[Exercise brief]: Beneath this instruction is a block of data; output from it exactly the lines that run from the one containing "obtain ⟨pre, x, post, hsplit, -, hmodify⟩" through the one containing "rw [dataCrc_eq_crcBits, dataCrc_eq_crcBits]", inclusive.

[[ Recorded information open ]]

theorem msbFirst_xor_bit {w : Nat} (v : BitVec w) {b : Nat} (hb : b < w) :
    OneBitApart (msbFirst v) (msbFirst (v ^^^ 1#w <<< b)) := by
  have hflip : msbFirst (v ^^^ 1#w <<< b) = (msbFirst v).modify (w - 1 - b) not := by
    refine List.ext_getElem (by simp) fun i hi _ => ?_
    have hiw : i < w := by simpa using hi
    have hbit : (1#w <<< b).getMsbD i = decide (w - 1 - b = i) := by
      rw [BitVec.getMsbD_shiftLeft, BitVec.getMsbD_eq_getLsbD, BitVec.getLsbD_one]
      grind
    rw [List.getElem_modify]
    simp only [msbFirst, List.getElem_map, List.getElem_range, BitVec.getMsbD_xor, hbit]
    split
    next hflipped => rw [decide_eq_true hflipped, Bool.xor_true]
    next hkept => rw [decide_eq_false hkept, Bool.xor_false]
  obtain ⟨pre, bit, post, hsplit, -, hmodify⟩ := List.exists_of_modify not (i := w - 1 - b) (l := msbFirst v)
    (by rw [msbFirst_length]; omega)
  rw [hflip, hmodify, hsplit]
  exact .mk pre post bit

theorem flatMap_msbFirst_modify (bs : Bytes) {j b : Nat} (hj : j < bs.length) (hb : b < 8) :
    OneBitApart (bs.flatMap msbFirst) ((bs.modify j fun x => x ^^^ 1#8 <<< b).flatMap msbFirst) := by
  obtain ⟨pre, x, post, hsplit, -, hmodify⟩ := List.exists_of_modify (fun x => x ^^^ 1#8 <<< b) hj
  rw [hmodify, hsplit]
  simpa using (msbFirst_xor_bit x hb).between (pre.flatMap msbFirst) (post.flatMap msbFirst)

theorem modify_append_of_lt {α : Type} (f : α → α) {xs : List α} {j : Nat} (hj : j < xs.length) (ys : List α) :
    (xs ++ ys).modify j f = xs.modify j f ++ ys := by
  rw [List.modify_eq_take_cons_drop hj, List.modify_eq_take_cons_drop (by rw [List.length_append]; omega),
    List.getElem_append_left hj, List.take_append_of_le_length (by omega), List.drop_append_of_le_length (by omega)]
  simp

theorem modify_append_of_le {α : Type} (f : α → α) {xs : List α} {j : Nat} (hj : xs.length ≤ j) (ys : List α) :
    (xs ++ ys).modify j f = xs ++ ys.modify (j - xs.length) f := by
  rw [List.modify_eq_take_drop, List.modify_eq_take_drop, List.take_append, List.drop_append,
    List.take_of_length_le hj, List.drop_of_length_le hj, List.nil_append, List.append_assoc]

/-! ### The slot check on a flipped frame (spec R112, R177) -/

/-- A flip in a payload bit changes the CRC. -/
theorem dataCrc_payload_flip {c : Params} (hp : crc10Low c ≠ 0#10) {pay : Bytes} {j b : Nat} (hj : j < pay.length)
    (hb : b < 8) (ctr : BitVec 6) :
    dataCrc c (pay.modify j fun x => x ^^^ 1#8 <<< b) ctr ≠ dataCrc c pay ctr := by
  rw [dataCrc_eq_crcBits, dataCrc_eq_crcBits]
  exact ((flatMap_msbFirst_modify pay hj hb).between [] (msbFirst ctr)).crcBits_ne hp _

/-- A flip in a counter bit changes the CRC. -/
theorem dataCrc_counter_flip {c : Params} (hp : crc10Low c ≠ 0#10) (pay : Bytes) (ctr : BitVec 6) {b : Nat}
    (hb : b < 6) : dataCrc c pay (ctr ^^^ 1#6 <<< b) ≠ dataCrc c pay ctr :=
  (msbFirst_xor_bit ctr hb).crcBits_ne hp _

theorem pecCounter_xor (u v : Word) : pecCounter (u ^^^ v) = pecCounter u ^^^ pecCounter v := BitVec.extractLsb'_xor

theorem pecCrc_xor (u v : Word) : pecCrc (u ^^^ v) = pecCrc u ^^^ pecCrc v := BitVec.extractLsb'_xor

/-- Bits 9:0 of a PEC word are the CRC's. -/
theorem pec_crc_bit : ∀ k < 10, pecCounter (1#16 <<< k) = 0#6 ∧ pecCrc (1#16 <<< k) ≠ 0#10 := by decide

/-- Bits 15:10 of a PEC word are the counter's. -/
theorem pec_counter_bit :
    ∀ b < 6, pecCounter (1#16 <<< (10 + b)) = 1#6 <<< b ∧ pecCrc (1#16 <<< (10 + b)) = 0#10 := by decide

theorem hiByte_xor (u v : Word) : hiByte (u ^^^ v) = hiByte u ^^^ hiByte v := BitVec.extractLsb'_xor

theorem loByte_xor (u v : Word) : loByte (u ^^^ v) = loByte u ^^^ loByte v := BitVec.extractLsb'_xor

/-- Bits 7:0 of a word are in its second wire byte. -/
theorem loByte_bit : ∀ b < 8, hiByte (1#16 <<< b) = 0#8 ∧ loByte (1#16 <<< b) = 1#8 <<< b := by decide

/-- Bits 15:8 of a word are in its first wire byte. -/
theorem hiByte_bit : ∀ b < 8, hiByte (1#16 <<< (8 + b)) = 1#8 <<< b ∧ loByte (1#16 <<< (8 + b)) = 0#8 := by decide

/-- A flip in a wire byte is a flip in the word. -/
theorem wireWord_flip (w : Word) {j b : Nat} (hj : j < 2) (hb : b < 8) :
    ∃ k < 16, ((wireWord w).modify j fun x => x ^^^ 1#8 <<< b) = wireWord (w ^^^ 1#16 <<< k) := by
  obtain rfl | rfl : j = 0 ∨ j = 1 := by omega
  · obtain ⟨hhi, hlo⟩ := hiByte_bit b hb
    refine ⟨8 + b, by omega, ?_⟩
    rw [wireWord, wireWord, hiByte_xor, loByte_xor, hhi, hlo, BitVec.xor_zero]
    rfl
  · obtain ⟨hhi, hlo⟩ := loByte_bit b hb
    refine ⟨b, by omega, ?_⟩
    rw [wireWord, wireWord, hiByte_xor, loByte_xor, hhi, hlo, BitVec.xor_zero]
    rfl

[[ Recorded information closed ]]

[Answer to this exercise]:
  obtain ⟨pre, x, post, hsplit, -, hmodify⟩ := List.exists_of_modify (fun x => x ^^^ 1#8 <<< b) hj
  rw [hmodify, hsplit]
  simpa using (msbFirst_xor_bit x hb).between (pre.flatMap msbFirst) (post.flatMap msbFirst)

theorem modify_append_of_lt {α : Type} (f : α → α) {xs : List α} {j : Nat} (hj : j < xs.length) (ys : List α) :
    (xs ++ ys).modify j f = xs.modify j f ++ ys := by
  rw [List.modify_eq_take_cons_drop hj, List.modify_eq_take_cons_drop (by rw [List.length_append]; omega),
    List.getElem_append_left hj, List.take_append_of_le_length (by omega), List.drop_append_of_le_length (by omega)]
  simp

theorem modify_append_of_le {α : Type} (f : α → α) {xs : List α} {j : Nat} (hj : xs.length ≤ j) (ys : List α) :
    (xs ++ ys).modify j f = xs ++ ys.modify (j - xs.length) f := by
  rw [List.modify_eq_take_drop, List.modify_eq_take_drop, List.take_append, List.drop_append,
    List.take_of_length_le hj, List.drop_of_length_le hj, List.nil_append, List.append_assoc]

/-! ### The slot check on a flipped frame (spec R112, R177) -/

/-- A flip in a payload bit changes the CRC. -/
theorem dataCrc_payload_flip {c : Params} (hp : crc10Low c ≠ 0#10) {pay : Bytes} {j b : Nat} (hj : j < pay.length)
    (hb : b < 8) (ctr : BitVec 6) :
    dataCrc c (pay.modify j fun x => x ^^^ 1#8 <<< b) ctr ≠ dataCrc c pay ctr := by
  rw [dataCrc_eq_crcBits, dataCrc_eq_crcBits]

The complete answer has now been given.